Set down exactly the lines below, starting at the one that contains "def Obligations.WrittenOutWordsDecode : Prop" and ending at the one that contains "decodeDescriptor 0x06681B6203000000 = .ok", with both of those lines included and nothing else.

[Stored items]

◆ ◆ ◆ ◆

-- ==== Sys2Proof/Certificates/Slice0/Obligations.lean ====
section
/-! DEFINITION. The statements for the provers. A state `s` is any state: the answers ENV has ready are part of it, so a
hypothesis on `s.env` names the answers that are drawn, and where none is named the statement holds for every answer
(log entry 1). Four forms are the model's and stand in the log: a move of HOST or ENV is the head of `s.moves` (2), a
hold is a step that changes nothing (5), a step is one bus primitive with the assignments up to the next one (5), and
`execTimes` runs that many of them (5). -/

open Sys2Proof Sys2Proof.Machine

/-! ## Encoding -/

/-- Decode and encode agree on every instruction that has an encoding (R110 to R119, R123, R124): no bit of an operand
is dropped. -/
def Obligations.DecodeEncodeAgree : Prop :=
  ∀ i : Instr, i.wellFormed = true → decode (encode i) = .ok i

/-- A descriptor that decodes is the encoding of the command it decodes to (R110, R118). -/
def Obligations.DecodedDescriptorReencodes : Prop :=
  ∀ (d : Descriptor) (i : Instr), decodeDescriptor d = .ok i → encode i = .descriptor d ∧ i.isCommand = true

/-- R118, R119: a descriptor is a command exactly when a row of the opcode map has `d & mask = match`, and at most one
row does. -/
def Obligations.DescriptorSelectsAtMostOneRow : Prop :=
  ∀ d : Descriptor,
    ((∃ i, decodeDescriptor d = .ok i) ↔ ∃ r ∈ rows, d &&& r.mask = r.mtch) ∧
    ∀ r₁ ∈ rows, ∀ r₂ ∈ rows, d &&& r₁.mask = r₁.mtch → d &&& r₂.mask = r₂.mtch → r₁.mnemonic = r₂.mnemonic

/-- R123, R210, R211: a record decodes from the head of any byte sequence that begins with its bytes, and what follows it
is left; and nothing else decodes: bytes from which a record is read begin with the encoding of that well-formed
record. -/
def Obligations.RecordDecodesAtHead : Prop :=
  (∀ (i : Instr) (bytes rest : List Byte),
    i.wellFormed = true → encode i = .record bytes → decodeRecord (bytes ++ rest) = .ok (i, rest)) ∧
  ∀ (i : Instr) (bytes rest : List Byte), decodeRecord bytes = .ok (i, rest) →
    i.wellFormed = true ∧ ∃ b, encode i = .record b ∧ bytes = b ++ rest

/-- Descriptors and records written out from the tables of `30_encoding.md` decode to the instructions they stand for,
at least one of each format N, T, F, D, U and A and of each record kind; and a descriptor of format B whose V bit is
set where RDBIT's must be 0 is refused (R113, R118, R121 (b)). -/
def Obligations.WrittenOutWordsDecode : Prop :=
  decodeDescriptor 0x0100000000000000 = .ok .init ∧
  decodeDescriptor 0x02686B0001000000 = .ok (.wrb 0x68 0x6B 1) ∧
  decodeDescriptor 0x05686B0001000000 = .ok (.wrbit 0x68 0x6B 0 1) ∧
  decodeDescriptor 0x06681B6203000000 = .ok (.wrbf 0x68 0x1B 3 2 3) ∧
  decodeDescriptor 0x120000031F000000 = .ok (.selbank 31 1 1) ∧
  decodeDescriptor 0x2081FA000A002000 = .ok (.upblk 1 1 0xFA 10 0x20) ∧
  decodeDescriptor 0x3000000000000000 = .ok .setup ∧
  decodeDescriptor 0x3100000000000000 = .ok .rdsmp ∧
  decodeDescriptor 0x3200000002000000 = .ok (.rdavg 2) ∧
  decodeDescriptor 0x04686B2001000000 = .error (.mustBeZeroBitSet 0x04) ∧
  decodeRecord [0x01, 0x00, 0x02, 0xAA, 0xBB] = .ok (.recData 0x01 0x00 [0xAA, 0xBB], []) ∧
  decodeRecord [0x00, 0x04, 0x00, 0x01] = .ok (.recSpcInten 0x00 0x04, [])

◆ ◆ ◆ ◆

» **Solution**
def Obligations.WrittenOutWordsDecode : Prop :=
  decodeDescriptor 0x0100000000000000 = .ok .init ∧
  decodeDescriptor 0x02686B0001000000 = .ok (.wrb 0x68 0x6B 1) ∧
  decodeDescriptor 0x05686B0001000000 = .ok (.wrbit 0x68 0x6B 0 1) ∧
  decodeDescriptor 0x06681B6203000000 = .ok (.wrbf 0x68 0x1B 3 2 3) ∧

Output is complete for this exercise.